皮膚の清潔を保てないことがかゆみの原因となり、そのために皮膚をかきむしったり、夜間眠れずに不穏状態を引き起こす原因となりえます。清潔をたもつことでご利用者は快適ですし、他者との交流も図りやすくなります。

[活動する]

ご利用者の生活史や趣味・興味におうじた運動や活動に参加することで脳を活性化し、生活にメリハリをつけて暮らすことが大切です。心身の機能維持をする活動や生きがいをつくることで生活の質の向上につながります。

[食べる]

ご利用者のかむ力やのみこむ能力に応じた食事形態を用意しましょう。また適切な食事環境を作りましょう。水分と食事をきちんととることで低栄養を予防し、免疫力を高め、感染症を予防することにつながります。高齢者にとって食事は大切な楽しみです。

[排泄する]

可能なかぎりトイレで排泄すること考えましょう。なぜなら①腹圧をかけやすくなる②直腸内に便の通り道を確保しやすくなる③便が上から下へ移動することで重力を利用できる等、排泄しやすくなるからです。

安全のためにトイレに必要な手すりや移乗スペースの確保もしましょう。

サービスを適切なタイミングで提供し、身体拘束「0」を実現しましょう。そのためにはお客様にとって本当に必要なサービスが提供されているかどうか?確認することが必要です。
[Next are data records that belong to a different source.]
/-- The active elements of a source, with their indices. -/
def actives (a : VReg) (t : Ty) (m : Option MReg) : Exec (List (Nat × Nat)) := do
  let mask := maskOf (← get).th m
  let (vs, _) ← vsources [a] none
  return (activeOf t mask).map fun i => (i, elem t (vs.headD 0) i)

/-- An SFU instruction: one request, whatever its mask (R151, R152). -/
def special (d a : VReg) (rm : Rm) (m : Option MReg) (op : SfuOp) : Exec Next := do
  let md ← mode rm
  modify fun e => { e with unit := some (true, 20) }
  vmap1 d a .f32 m 20 (sfu op md)

end Exec

/-- The latencies of R139. -/
def vdivLat (t : Ty) : Nat :=
  match t.width with
  | 8 => 12
  | 16 => 16
  | 32 => 24
  | _ => 40
def foldLat (t : Ty) : Nat := if t.isFloat then 4 + t.count else 4

/-! ### Integer arithmetic (R140) -/

def execVaddInt (g : Guard) (d a b : VReg) (t : Ty) (sat : Bool) (m : Option MReg) : State → Host.Outcome State Fault Refusal := runThread g (vmap2 d a b t m 1 (Vop.int2 t sat (· + ·)))
def execVaddIntScalar (g : Guard) (d a : VReg) (b : Reg) (t : Ty) (sat : Bool) (m : Option MReg) : State → Host.Outcome State Fault Refusal := runThread g (vmapS d a b t m 1 (Vop.int2 t sat (· + ·)))
def execVsubInt (g : Guard) (d a b : VReg) (t : Ty) (sat : Bool) (m : Option MReg) : State → Host.Outcome State Fault Refusal := runThread g (vmap2 d a b t m 1 (Vop.int2 t sat (· - ·)))
def execVsubIntScalar (g : Guard) (d a : VReg) (b : Reg) (t : Ty) (sat : Bool) (m : Option MReg) : State → Host.Outcome State Fault Refusal := runThread g (vmapS d a b t m 1 (Vop.int2 t sat (· - ·)))
def execVmulInt (g : Guard) (d a b : VReg) (t : Ty) (sat : Bool) (m : Option MReg) : State → Host.Outcome State Fault Refusal := runThread g (vmap2 d a b t m 1 (Vop.int2 t sat (· * ·)))
def execVmulIntScalar (g : Guard) (d a : VReg) (b : Reg) (t : Ty) (sat : Bool) (m : Option MReg) : State → Host.Outcome State Fault Refusal := runThread g (vmapS d a b t m 1 (Vop.int2 t sat (· * ·)))
def execVminInt (g : Guard) (d a b : VReg) (t : Ty) (m : Option MReg) : State → Host.Outcome State Fault Refusal := runThread g (vmap2 d a b t m 1 (Vop.int2 t false min))
def execVminIntScalar (g : Guard) (d a : VReg) (b : Reg) (t : Ty) (m : Option MReg) : State → Host.Outcome State Fault Refusal := runThread g (vmapS d a b t m 1 (Vop.int2 t false min))
def execVmaxInt (g : Guard) (d a b : VReg) (t : Ty) (m : Option MReg) : State → Host.Outcome State Fault Refusal := runThread g (vmap2 d a b t m 1 (Vop.int2 t false max))
def execVmaxIntScalar (g : Guard) (d a : VReg) (b : Reg) (t : Ty) (m : Option MReg) : State → Host.Outcome State Fault Refusal := runThread g (vmapS d a b t m 1 (Vop.int2 t false max))
def execVabsInt (g : Guard) (d a : VReg) (t : Ty) (sat : Bool) (m : Option MReg) : State → Host.Outcome State Fault Refusal := runThread g (vmap1 d a t m 1 (Vop.int1 t sat fun x => x.natAbs))
def execVnegInt (g : Guard) (d a : VReg) (t : Ty) (sat : Bool) (m : Option MReg) : State → Host.Outcome State Fault Refusal := runThread g (vmap1 d a t m 1 (Vop.int1 t sat fun x => -x))
def execVshl (g : Guard) (d a b : VReg) (t : Ty) (sat : Bool) (m : Option MReg) : State → Host.Outcome State Fault Refusal := runThread g (vmap2 d a b t m 1 (Vop.shl t sat))
def execVshlScalar (g : Guard) (d a : VReg) (b : Reg) (t : Ty) (sat : Bool) (m : Option MReg) : State → Host.Outcome State Fault Refusal := runThread g (vmapS d a b t m 1 (Vop.shl t sat))
def execVshr (g : Guard) (d a b : VReg) (t : Ty) (m : Option MReg) : State → Host.Outcome State Fault Refusal := runThread g (vmap2 d a b t m 1 (Vop.shr t))
def execVshrScalar (g : Guard) (d a : VReg) (b : Reg) (t : Ty) (m : Option MReg) : State → Host.Outcome State Fault Refusal := runThread g (vmapS d a b t m 1 (Vop.shr t))
def execVsar (g : Guard) (d a b : VReg) (t : Ty) (m : Option MReg) : State → Host.Outcome State Fault Refusal := runThread g (vmap2 d a b t m 1 (Vop.sar t))
def execVsarScalar (g : Guard) (d a : VReg) (b : Reg) (t : Ty) (m : Option MReg) : State → Host.Outcome State Fault Refusal := runThread g (vmapS d a b t m 1 (Vop.sar t))
/-- vrand: element i of R99 (R153). -/
def execVrand (g : Guard) (d : VReg) (a b : Reg) (t : Ty) (m : Option MReg) : State → Host.Outcome State Fault Refusal := runThread g do
  let (x, y) ← src2 a b []
  vmap d [] t m 4 fun _ i => (vrandElem t x y i, .none)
初回のアセスメントをしっかり行い、本人状況や要望に合わせたケアプランを作ることも大切です。アセスメントは一度したら終わりではなく本人の状況の変化に合わせ、必要なときに行いましょう。

まとめ

まとめ

今回は、『虐待の定義』を基に、定義とともにどういったことが虐待にあたるのか、またご利用者様が虐待にあっていないかどうか冷静に観察するようにしましょう。
また『介護サービス提供中における虐待の定義や身体拘束の禁止』については、虐待の定義の中には虐待が疑われる行為というものも含まれます。自分の業務で疑われる行為がないかきちんと学び、不適切ケアを行わないように周知徹底をして下さい。